11.14. Survival. Any provision of this Agreement that expressly, by implication, or necessity, contemplates the performance of obligations under this Agreement including, without limitation the obligations hereunder with respect to Confidential Information and Intellectual Property, shall survive termination of the Agreement and continue in full force and effect.

11.15. Entire Agreement. The Terms, incorporated by reference herein and including this Agreement, set forth the entire understanding of the parties with respect to the subject matter of this Agreement and supersede any and all prior oral and written understandings, quotations, communications and agreements. In the event of a conflict between this Agreement and the other Terms, this Agreement shall control.

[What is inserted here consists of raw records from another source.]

/-- The packet x gives up its next flit: a credit is spent; once it has gone out whole its inbound buffer is free (R361). -/
def State.spendPacket (s : State) (k : Nat) (x : RingPkt) : State :=
  let i := vcClass x.pkt.vc (ringClass x.pkt)
  let y : RingPkt := { x with sent := x.sent + 1008 }
  let whole := decide (ringSize x.pkt ≤ y.sent)
  let s1 := s.setSide k (fun t => { t with
    flow := changeFirst (fun z => z == x) (fun _ => some (if whole then { y with via := 0 } else y)) t.flow
    sent := if x.pkt.vc = 0 then t.sent else Tbl.modify 0 t.sent i (fun n => (n + 1) % 1024) })
  if whole then s1.freeInbound x.via x.pkt else s1

/-- Is f the next new flit that side k may send on module m from packet x? -/
def State.edgeIsNext (s : State) (k m : Nat) (f : EdgeFlit) (x : RingPkt) : Bool :=
  m == s.nextMod k && s.edgeMay k f.hdr.vc && f.hdr.cls == ringClass x.pkt && f.payload == ringChunk x && 8 * f.hdr.len8 == f.payload.length

/-- What side j has done when flit f of its module m is on its way: a new one is kept for replay and spends its credit; one
it still keeps is a replay; an idle one only carries its counts. Any other flit cannot come, but for one whose header
Table 12-3 does not allow. (DEDUCED, log entry 93.) -/
def State.edgeSent (s : State) (j m : Nat) (f : EdgeFlit) : Option State :=
  let t := s.edgeMod j m
  let fresh := f.hdr.seq == t.txNext && decide (t.replay.length < 512)
  if edgeHdrBad f.hdr then (if f.hdr.seqd && fresh then some (s.keepFlit j m f) else some s)
  else if (f.hdr.crVc, f.hdr.crCls, f.hdr.crTotal) ≠ s.edgeCount j then none
  else if !f.hdr.seqd then some (s.turnCount j)
  else if t.replay.any (fun g => g.2.hdr.seq == f.hdr.seq && g.2.hdr.vc == f.hdr.vc && g.2.hdr.cls == f.hdr.cls && g.2.payload == f.payload) then
    some (s.turnCount j)
  else match s.edgeNext j f.hdr.vc with
    | none => none
    | some x => if fresh && s.edgeIsNext j m f x then some (((s.keepFlit j m f).spendPacket j x).turnCount j) else none

/-! ### What a side receives (R361-R363, R369) -/

/-- R363, R338: the ack field; outside its range it is a protocol error, and the edge retrains. -/
def State.edgeAck (s : State) (k m : Nat) (f : EdgeFlit) : State :=
  let t := s.edgeMod k m
  let oldest := (t.txNext + 1024 - t.replay.length % 1024) % 1024
  let d := (f.hdr.ack + 1 + 1024 - oldest) % 1024
  if t.replay.length < d then (s.flag (R.LNK_S_FLAGS.protocol k)).sideTrains k
  else if d = 0 then s
  else s.setMod k m (fun t => { t with replay := t.replay.drop d, replays := 0, progressAt := s.now })

/-- R363: the nak field; the same nak is ignored for 1 us. -/
def State.edgeNak (s : State) (k m : Nat) (f : EdgeFlit) : State :=
  let t := s.edgeMod k m
  if !f.hdr.nak || t.replay.isEmpty || (t.nakAck == f.hdr.ack && decide (s.now < t.nakAt + 1000)) then s
  else (s.replayMod k m).setMod k m (fun t => { t with nakAck := f.hdr.ack, nakAt := s.now })

/-- R369: the count of freed buffer that a flit carries. -/
def State.edgeCredit (s : State) (k : Nat) (f : EdgeFlit) : State :=
  if f.hdr.crVc % 4 = 0 ∨ 2 < f.hdr.crCls then s
  else s.setSide k (fun t => { t with peerFreed := Tbl.set 0 t.peerFreed (vcClass (f.hdr.crVc % 4) f.hdr.crCls) (f.hdr.crTotal % 1024) })

/-- R361: a packet that is whole at side k waits in the plinth, its inbound buffer held; the other side's queue is rid of
it. -/
def State.edgePacket (s : State) (k : Nat) (p : MeshPkt) : State :=
  let s1 := s.setSide (peerSide k) (fun t => { t with flow := changeFirst (fun x => x.pkt.vc == p.vc) (fun _ => none) t.flow })
  s1.setMesh (k / 2) 9 (s1.meshAt (k / 2) 9 ++ [⟨p, meshBeats p, 0, k + 1⟩])

/-- R362: a flit's payload joins the packet that arrives on its VC, which leaves the edge in the next hop class (R361); a header
of Table 12-3 that is not allowed drops it. -/
def State.edgeJoin (s : State) (k : Nat) (f : EdgeFlit) : State :=
  if edgeHdrBad f.hdr then s.flag (R.LNK_S_FLAGS.protocol k)
  else
    let b := Tbl.get [] (s.side k).part f.hdr.vc ++ f.payload.take (8 * f.hdr.len8)
    let p := { meshOf b with crossed := f.hdr.cls + 1, vc := f.hdr.vc }
    if b.length < ringSize p ∨ (fieldAt b 0 16 / 2 ^ 66) % 2 ^ 32 ≠ p.data.length then s.setSide k (fun t => { t with part := Tbl.set [] t.part f.hdr.vc b })
    else (s.setSide k (fun t => { t with part := Tbl.set [] t.part f.hdr.vc [] })).edgePacket k p

/-- R362: flits accepted are taken in the order in which they were sent. -/
def State.edgeDrain : Nat → State → Nat → State
  | 0, s, _ => s
  | fuel + 1, s, k =>
    let t := s.side k
    match t.parked.find? (fun x => x.1 == t.ordIn) with
    | none => s
    | some x => State.edgeDrain fuel
        ((s.setSide k (fun t => { t with parked := t.parked.filter (fun y => y.1 != t.ordIn), ordIn := t.ordIn + 1 })).edgeJoin k x.2) k

/-- R363: the flit that is expected on a module is accepted. -/
def State.edgeAccept (s : State) (k m : Nat) (f : EdgeFlit) : State :=
  let s1 := s.setMod k m (fun t => { t with rxLast := f.hdr.seq, nak := false })
  match (s1.edgeMod (peerSide k) m).replay.find? (fun g => g.2.hdr.seq == f.hdr.seq) with
  | none => s1
  | some g =>
    let s2 := s1.setSide k (fun t => { t with parked := t.parked ++ [(g.1, f)] })
    State.edgeDrain (s2.side k).parked.length s2 k

/-- R362, R363: a flit with a good CRC. (DEDUCED, log entry 93.) -/
def State.edgeTake (s : State) (k m : Nat) (f : EdgeFlit) : State :=
  let s1 := ((s.edgeAck k m f).edgeNak k m f).edgeCredit k f
  if !f.hdr.seqd then (if edgeHdrBad f.hdr then s1.flag (R.LNK_S_FLAGS.protocol k) else s1)
  else if f.hdr.seq = ((s.edgeMod k m).rxLast + 1) % 1024 then s1.edgeAccept k m f
  else s1.setMod k m (fun t => { t with nak := true })

/-- A flit of the other side arrives at side k on module m, some of its bits changed on the way. -/
def edgeFlitOp (s : State) (k m : Nat) (f : EdgeFlit) (err : BitVec 8192) : State :=
  s.guard (decide (k < 8) && decide (m < 16) && s.sideState k == 0 && s.sideState (peerSide k) == 0 && (s.modsOn k).contains m) (fun s =>
    match s.edgeSent (peerSide k) m f with
    | none => s
    | some s1 =>
      match edgeArrives f err with
      | some g => s1.edgeTake k m g
      | none => (s1.incSat (R.LNK_S_CRC.count k) 1).setMod k m (fun t => { t with nak := true }))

11.16. Amendment. This Agreement may not be amended or modified except by a written instrument signed by authorized representatives of both parties. Notwithstanding the foregoing, Company retains the right to revise the terms and conditions of this Agreement at any time, so long as the revisions are reasonable and consistent with industry practices, legal requirements, or the requirements of any third-party suppliers or providers.

CheqrPay
Services Agreement
SCHEDULE A

Client’s access to and use of CheqrPay is subject to the following terms:

1. Setup Fee $0: for Client onboarding, payable on the Effective Date.

2. Transaction Fees:

  Credit Card Payments: 4% + $.30
  ACH Payments: 2%

3. Applicable Taxes: Client shall pay all applicable taxes in addition to fees described herein.

4. Authorized Users: Client shall not designate greater than five Authorized Users unless Company otherwise agrees in writing.